[DIRECTIONS FOR THIS TASK] In the entries below, find the line with "s.session.bus = .nes" and print exactly every line from there up to and including the line with "let image : List Byte := [0x88#8, 0x11#8]", with no other lines.

BEGIN INFORMATION GIVEN

/-- TR26 -/
theorem test_trace_unknown :
    let s := boot 0xAB#8 0xCD#8 0xEF#8 0x00#8 0xE5#8 0x8000#16 [(0x8000#16, [0xFF#8, 0x12#8, 0x34#8])]
    String.ofList (trace (hookView (peek s 0x8000#16) s)) =
      "8000  FF        ???                             A:AB X:CD Y:EF P:E5 SP:00" := by rfl

/-! ## Witnesses: states and operands that meet the hypotheses of the statements -/

/-- A state about to execute `LDA #$7F`. -/
def ready : State := boot 0x01#8 0x02#8 0x03#8 0xFD#8 0x24#8 0x8000#16 [(0x8000#16, [0xA9#8, 0x7F#8])]

theorem witness_unassigned :
    let s := boot 0x00#8 0x00#8 0x00#8 0xFD#8 0x24#8 0x8000#16 [(0x8000#16, [0xFF#8])]
    0x02#8 ∈ unassignedBytes ∧ 0xFF#8 ∈ unassignedBytes ∧ dueEvent s = .instruction ∧
    readable s s.cpu.pc = true ∧ peek s s.cpu.pc = 0xFF#8 := by decide

theorem witness_encode_inverts_decode : decode [0xA9#8, 0x7F#8, 0x55#8] = .ok (.ldaImm 0x7F#8, [0x55#8]) := by decide

theorem witness_pc_advances :
    (∃ t, exec (.ldaImm 0x7F#8) ready = .next t) ∧
    ∃ e, metaOf (Instr.ldaImm 0x7F#8).opcode = some e ∧ e.mnemonic ∉ controlTransfers :=
  ⟨⟨_, rfl⟩, ⟨_, rfl, by decide⟩⟩

theorem witness_step_runs : dueEvent ready = .instruction ∧ standsAtPc (.ldaImm 0x7F#8) ready := by
  unfold standsAtPc
  decide

theorem witness_nmi :
    let edge := ready.drive [⟨false, true, true⟩]
    let pending := ready.setNmiPending true
    (edge.boundary.reset = false ∧ edge.boundary.nmi = true) ∧
    (pending.boundary.reset = false ∧ pending.cpu.nmiPending = true) := by decide

theorem witness_irq :
    let s := (ready.setP 0x20#8).drive [⟨false, false, true⟩]
    s.boundary = { reset := false, nmi := false, irq := true } ∧ s.cpu.nmiPending = false ∧
    s.flag .interruptDisable = false := by decide

theorem witness_return_undoes_interrupt :
    let nmi := ready.drive [⟨false, true, true⟩]
    let irq := (ready.setP 0x20#8).drive [⟨false, false, true⟩]
    (Memory.wf nmi.ram = true ∧ nmi.flag .brk = false ∧ nmi.flag .unused = true ∧ dueEvent nmi = .nmi ∧
      ∃ t, step nmi = .next t) ∧
    (Memory.wf irq.ram = true ∧ irq.flag .brk = false ∧ irq.flag .unused = true ∧ dueEvent irq = .irq ∧
      ∃ t, step irq = .next t) :=
  ⟨⟨rfl, rfl, rfl, rfl, _, rfl⟩, rfl, rfl, rfl, rfl, _, rfl⟩

theorem witness_irq_masked :
    let s := ready.drive [⟨false, false, true⟩]
    s.boundary.reset = false ∧ s.boundary.nmi = false ∧ s.flag .interruptDisable = true := by decide

theorem witness_reset_request : (ready.drive [⟨true, true, true⟩]).boundary.reset = true := by decide

theorem witness_step_next : (∃ t, step ready = .next t) ∧ ready.boundary.reset = false := ⟨⟨_, rfl⟩, rfl⟩

theorem witness_step_faults :
    (faultOf (step (boot 0x00#8 0x00#8 0x00#8 0xFD#8 0x24#8 0x8000#16 [(0x8000#16, [0x02#8])]))).isSome = true ∧
    (faultOf (step (nes (ppuAt 0x3EFF#16 0x00#8) [0xAD#8, 0x07#8, 0x20#8]))).isSome = true := by decide

theorem witness_hook_called : (hookCall ready).isSome = true := by decide

theorem witness_peek :
    let s := nes (ppuAt 0x2FFF#16 0x00#8) []
    readable s 0x2007#16 = true ∧ readable s 0x2000#16 = false ∧ plain s 0x1FFF#16 = true ∧ plain s 0x8000#16 = true := by
  decide

theorem witness_flat_bus : ready.session.bus = .flat := by decide

theorem witness_nes_bus :
    let s := nes (ppuAt 0x3F00#16 0x00#8) []
    s.session.bus = .nes ∧ (0x1FFF#16).toNat ≤ 0x1FFF ∧ (0x2000#16).toNat % 8 = 0 ∧ (0x3FF8#16).toNat % 8 = 0 ∧
    (0x2006#16).toNat % 8 = 6 ∧ (0x3FFE#16).toNat % 8 = 6 ∧ (0x2007#16).toNat % 8 = 7 ∧ (0x3FFF#16).toNat % 8 = 7 ∧
    (readDataPort s.session s.ppu).isSome = true ∧ (writeDataPort s.session 0x55#8 s.ppu).isSome = true ∧
    (readDataPort s.session (ppuAt 0x3EFF#16 0x00#8)).isNone = true ∧
    (writeDataPort s.session 0x55#8 (ppuAt 0x3EFF#16 0x00#8)).isNone = true ∧
    (0x2001#16).toNat % 8 ∈ [1, 2, 3, 4, 5] ∧ (0x3FFD#16).toNat % 8 ∈ [1, 2, 3, 4, 5] ∧
    0x4000 ≤ (0x7FFF#16).toNat ∧ 0x8000 ≤ (0xFFFF#16).toNat := by decide

theorem witness_loaded_ram :
    let image : List Byte := [0x88#8, 0x11#8]
    ¬(0x67 ≤ 0x66 ∧ 0x66 < 0x67 + image.length) ∧ ¬(0x67 ≤ 0x69 ∧ 0x69 < 0x67 + image.length) := by decide

theorem witness_data_port_answers :
    (readDataPort Session.empty (ppuAt 0x3FFF#16 0x04#8)).isSome = true ∧
    (writeDataPort Session.empty 0x55#8 (ppuAt 0x2FFF#16 0x00#8)).isSome = true := by decide

theorem witness_store_mirror :
    let s := nes Ppu.atReset []
    Memory.wf s.ram = true ∧ route s.session 0x1FFF#16 = .ram 0x7FF ∧ (∃ t, memWrite 0x1FFF#16 0x55#8 s = .next t) :=
  ⟨rfl, rfl, _, rfl⟩

theorem witness_word_access :
    Memory.wf ready.ram = true ∧ route ready.session 0xFFFF#16 = .ram 0xFFFF ∧
    route ready.session (0xFFFF#16 + 1#16) = .ram 0 ∧
    readable ready 0xFFFF#16 = true ∧ readable (afterRead ready 0xFFFF#16) (0xFFFF#16 + 1#16) = true ∧
    writable ready 0xFFFF#16 = true ∧ writable (afterWrite ready 0xFFFF#16 0x33#8) (0xFFFF#16 + 1#16) = true ∧
    (0x0433#16).toNat = (0x04#8).toNat * 256 + (0x33#8).toNat := by decide

theorem witness_effective_address :
    let s := nes (ppuAt 0x3F1F#16 0x00#8) []
    (readable ready 0xFFFF#16 = true ∧ readable (afterRead ready 0xFFFF#16) (0xFFFF#16 + 1#16) = true) ∧
    readable s 0x2007#16 = true ∧ readable s 0x1FFF#16 = true := by decide

/-- Every form with an operand that is read can be read on `FlatBus`, and the data port on `NesBus`. -/
theorem witness_read_forms :
    (∀ f, f ∈ ldaForms 0xFF#8 0xFFFF#16 ++ ldxForms 0xFF#8 0xFFFF#16 ++ ldyForms 0xFF#8 0xFFFF#16 ++
        adcForms 0xFF#8 0xFFFF#16 ++ sbcForms 0xFF#8 0xFFFF#16 ++ andForms 0xFF#8 0xFFFF#16 ++ oraForms 0xFF#8 0xFFFF#16 ++
        eorForms 0xFF#8 0xFFFF#16 ++ cmpForms 0xFF#8 0xFFFF#16 ++ cpxForms 0xFF#8 0xFFFF#16 ++ cpyForms 0xFF#8 0xFFFF#16 ++
        bitForms 0xFF#8 0xFFFF#16 → operandReadable f.operand ready = true) ∧
    operandReadable (.abs 0x2007#16) (nes (ppuAt 0x2FFF#16 0x00#8) []) = true := by decide

theorem witness_store_forms :
    (∀ f, f ∈ staForms 0xFF#8 0xFFFF#16 ++ stxForms 0xFF#8 0xFFFF#16 ++ styForms 0xFF#8 0xFFFF#16 →
      writable ready (peekAddress f.operand ready) = true) ∧
    writable (nes Ppu.atReset []) (peekAddress (.abs 0x2006#16) (nes Ppu.atReset [])) = true := by decide

theorem witness_modify_forms :
    (∀ f, f ∈ aslForms 0xFF#8 0xFFFF#16 ++ lsrForms 0xFF#8 0xFFFF#16 ++ rolForms 0xFF#8 0xFFFF#16 ++
        rorForms 0xFF#8 0xFFFF#16 ++ incForms 0xFF#8 0xFFFF#16 ++ decForms 0xFF#8 0xFFFF#16 →
      operandModifiable f.operand ready = true) ∧
    operandModifiable (.abs 0x2007#16) (nes (ppuAt 0x2FFE#16 0x00#8) []) = true ∧
    operandModifiable (.abs 0x2007#16) (nes (ppuAt 0x2FFF#16 0x00#8) []) = false := by decide

theorem witness_jump_indirect :
    readable ready 0x02FF#16 = true ∧
    readable (afterRead ready 0x02FF#16) (BitVec.ofNat 16 ((0x02FF#16).toNat / 256 * 256 + ((0x02FF#16).toNat + 1) % 256)) =
      true := by decide

theorem witness_return_undoes_call :
    Memory.wf ready.ram = true ∧ ∃ t, exec (.jsr 0x9000#16) ready = .next t := ⟨rfl, _, rfl⟩

theorem witness_return_undoes_break :
    Memory.wf ready.ram = true ∧ ready.flag .brk = false ∧ ready.flag .unused = true ∧ ∃ t, exec .brk ready = .next t :=
  ⟨rfl, rfl, rfl, _, rfl⟩

theorem witness_address_port :
    Ppu.atReset.hiNext = true ∧ (writeAddressPort 0xFF#8 Ppu.atReset).hiNext = false := by decide

theorem witness_mirroring :
    (0x1FFF#16).toNat < 0x2000 ∧ 0x3EFF < (0x3F00#16).toNat ∧ 0x2000 ≤ (0x2000#16).toNat ∧ (0x3EFF#16).toNat ≤ 0x3EFF := by
  decide

theorem witness_data_port_ranges :
    (ppuAt 0x1FFF#16 0x00#8).addr.toNat ≤ 0x1FFF ∧
    0x2000 ≤ (ppuAt 0x2000#16 0x00#8).addr.toNat ∧ (ppuAt 0x2FFF#16 0x00#8).addr.toNat ≤ 0x2FFF ∧
    0x3000 ≤ (ppuAt 0x3000#16 0x00#8).addr.toNat ∧ (ppuAt 0x3EFF#16 0x00#8).addr.toNat ≤ 0x3EFF ∧
    0x3F00 ≤ (ppuAt 0x3F00#16 0x00#8).addr.toNat ∧ (ppuAt 0x3FFF#16 0x00#8).addr.toNat ≤ 0x3FFF ∧
    0x3FFF < (ppuAt 0x4000#16 0x00#8).addr.toNat := by decide

theorem witness_reserved_access :
    let reserved := nes (ppuAt 0x3EFF#16 0x77#8) []
    let beyond := nes (ppuAt 0x4000#16 0x77#8) []
    route reserved.session 0x3FFF#16 = .dataPort ∧ 0x3000 ≤ reserved.ppu.addr.toNat ∧ reserved.ppu.addr.toNat ≤ 0x3EFF ∧
    route beyond.session 0x2007#16 = .dataPort ∧ 0x3FFF < beyond.ppu.addr.toNat := by decide

/-- A buffered read of the pattern region or of a nametable, a palette read and port writes, a buffered read: PP8, PP12. -/
theorem witness_buffered_reads :
    let k := { Session.empty with chr := [(0x1FFF, 0x5E#8)] }
    let cs := [.control 0x04#8, .address 0x3F#8, .address 0x00#8, .paletteRead, .write 0x2C#8, .address 0x2F#8, .address 0xFF#8]
    let first (a : Word) := readDataPort k { ppuAt a 0x00#8 with vram := [(0x400, 0x66#8)] }
    let last (a : Word) := ((first a).bind fun r => portAccesses k r.2 cs).bind fun u => (readDataPort k u).map fun r => r.1
    last 0x1FFF#16 = some 0x5E#8 ∧ last 0x2800#16 = some 0x66#8 ∧
    ((portAccesses k Ppu.atReset cs).bind fun u => (readDataPort k u).map fun r => r.1) = some 0x00#8 := by decide

theorem witness_unknown_opcode : (hookView 0xFF#8 ready).opcode ∈ unassignedBytes := by decide

theorem witness_legal : Legal ready ∧ ∃ t, step ready = .next t := by
  refine ⟨?_, _, rfl⟩
  constructor <;> first | exact ⟨by decide, by decide⟩ | decide

theorem witness_registers_frame :
    (∃ t, exec .pha ready = .next t) ∧ mnemonicOf .pha = some .pha ∧
    Mnemonic.pha ∉ registerWriters .a ∧ Mnemonic.pha ∉ registerWriters .x ∧ Mnemonic.pha ∉ registerWriters .y ∧
    Mnemonic.lda ∉ registerWriters .sp := ⟨⟨_, rfl⟩, by decide⟩

theorem witness_flags_frame :
    (∃ t, exec (.ldaImm 0x7F#8) ready = .next t) ∧ mnemonicOf (.ldaImm 0x7F#8) = some .lda ∧
    Mnemonic.lda ∉ flagWriters .carry := ⟨⟨_, rfl⟩, by decide⟩

theorem witness_no_memory_written :
    (∃ t, exec (.ldaAbs 0x2007#16) (nes (ppuAt 0x2FFF#16 0x00#8) []) = .next t) ∧
    (∃ t, exec (.ldaAbs 0x2007#16) ready = .next t) ∧ ready.session.bus = .flat ∧
    mnemonicOf (.ldaAbs 0x2007#16) = some .lda ∧ Mnemonic.lda ∉ memoryWriters := ⟨⟨_, rfl⟩, ⟨_, rfl⟩, by decide⟩

theorem witness_stores_frame :
    (∃ t, exec (.staAbs 0x2007#16) (nes (ppuAt 0x3F00#16 0x00#8) []) = .next t) ∧
    ⟨.staAbs 0x2007#16, .abs 0x2007#16, [0x8D#8, 0x07#8, 0x20#8]⟩ ∈
      staForms 0x00#8 0x2007#16 ++ stxForms 0x00#8 0x2007#16 ++ styForms 0x00#8 0x2007#16 ∧
    (∃ r, resolve (.abs 0x2007#16) (nes (ppuAt 0x3F00#16 0x00#8) []) = .next r) ∧
    (∃ t, exec (.incZp 0xFF#8) ready = .next t) ∧ (∃ r, resolve (.zp 0xFF#8) ready = .next r) ∧
    ⟨.incZp 0xFF#8, .zp 0xFF#8, [0xE6#8, 0xFF#8]⟩ ∈
      aslForms 0xFF#8 0x0000#16 ++ lsrForms 0xFF#8 0x0000#16 ++ rolForms 0xFF#8 0x0000#16 ++ rorForms 0xFF#8 0x0000#16 ++
        incForms 0xFF#8 0x0000#16 ++ decForms 0xFF#8 0x0000#16 :=
  ⟨⟨_, rfl⟩, by decide, ⟨_, rfl⟩, ⟨_, rfl⟩, ⟨_, rfl⟩, by decide⟩

/-- The routes the frame of the stores tells apart. -/
theorem witness_stores_frame_routes :
    let k := (nes Ppu.atReset []).session
    route k (peekAddress (.abs 0x2007#16) (nes Ppu.atReset [])) ≠ .controlPort ∧
    route k 0x2000#16 ≠ .addressPort ∧ route k 0x2000#16 ∉ [.addressPort, .dataPort] ∧
    route k 0x1FFF#16 ∉ [.addressPort, .dataPort] ∧ route k 0x1FFF#16 ≠ .dataPort := by decide

theorem witness_pushes_frame :
    let s := ready.setReg .sp 0x01#8
    (∃ t, exec .pha s = .next t) ∧ (∃ t, exec .php s = .next t) ∧ (∃ t, exec (.jsr 0x9000#16) s = .next t) ∧
    (∃ t, exec .brk s = .next t) ∧ (∃ t, exec .aslAcc s = .next t) ∧ 0x01FE ≠ stackCell s.cpu.sp ∧
    0x01FE ∉ [stackCell s.cpu.sp, stackCell (s.cpu.sp - 1#8), stackCell (s.cpu.sp - 2#8)] :=
  ⟨⟨_, rfl⟩, ⟨_, rfl⟩, ⟨_, rfl⟩, ⟨_, rfl⟩, ⟨_, rfl⟩, by decide, by decide⟩

end Sys2Proof.Tests
end

/-! # What an instruction is made of, and the invariants every step keeps (spec/10_state.md) -/

namespace Sys2Proof.Machine
open Sys2Proof.Safety

/-! ## The flags a status computation writes -/

/-- `q` is the status byte `p` with no flag changed outside `written`. -/
def OnlyFlags (written : List Flag) (p q : Byte) : Prop := ∀ f, f ∉ written → testFlag q f = testFlag p f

END INFORMATION GIVEN

[RESPONSE FOR THIS EXERCISE]
    s.session.bus = .nes ∧ (0x1FFF#16).toNat ≤ 0x1FFF ∧ (0x2000#16).toNat % 8 = 0 ∧ (0x3FF8#16).toNat % 8 = 0 ∧
    (0x2006#16).toNat % 8 = 6 ∧ (0x3FFE#16).toNat % 8 = 6 ∧ (0x2007#16).toNat % 8 = 7 ∧ (0x3FFF#16).toNat % 8 = 7 ∧
    (readDataPort s.session s.ppu).isSome = true ∧ (writeDataPort s.session 0x55#8 s.ppu).isSome = true ∧
    (readDataPort s.session (ppuAt 0x3EFF#16 0x00#8)).isNone = true ∧
    (writeDataPort s.session 0x55#8 (ppuAt 0x3EFF#16 0x00#8)).isNone = true ∧
    (0x2001#16).toNat % 8 ∈ [1, 2, 3, 4, 5] ∧ (0x3FFD#16).toNat % 8 ∈ [1, 2, 3, 4, 5] ∧
    0x4000 ≤ (0x7FFF#16).toNat ∧ 0x8000 ≤ (0xFFFF#16).toNat := by decide

theorem witness_loaded_ram :
    let image : List Byte := [0x88#8, 0x11#8]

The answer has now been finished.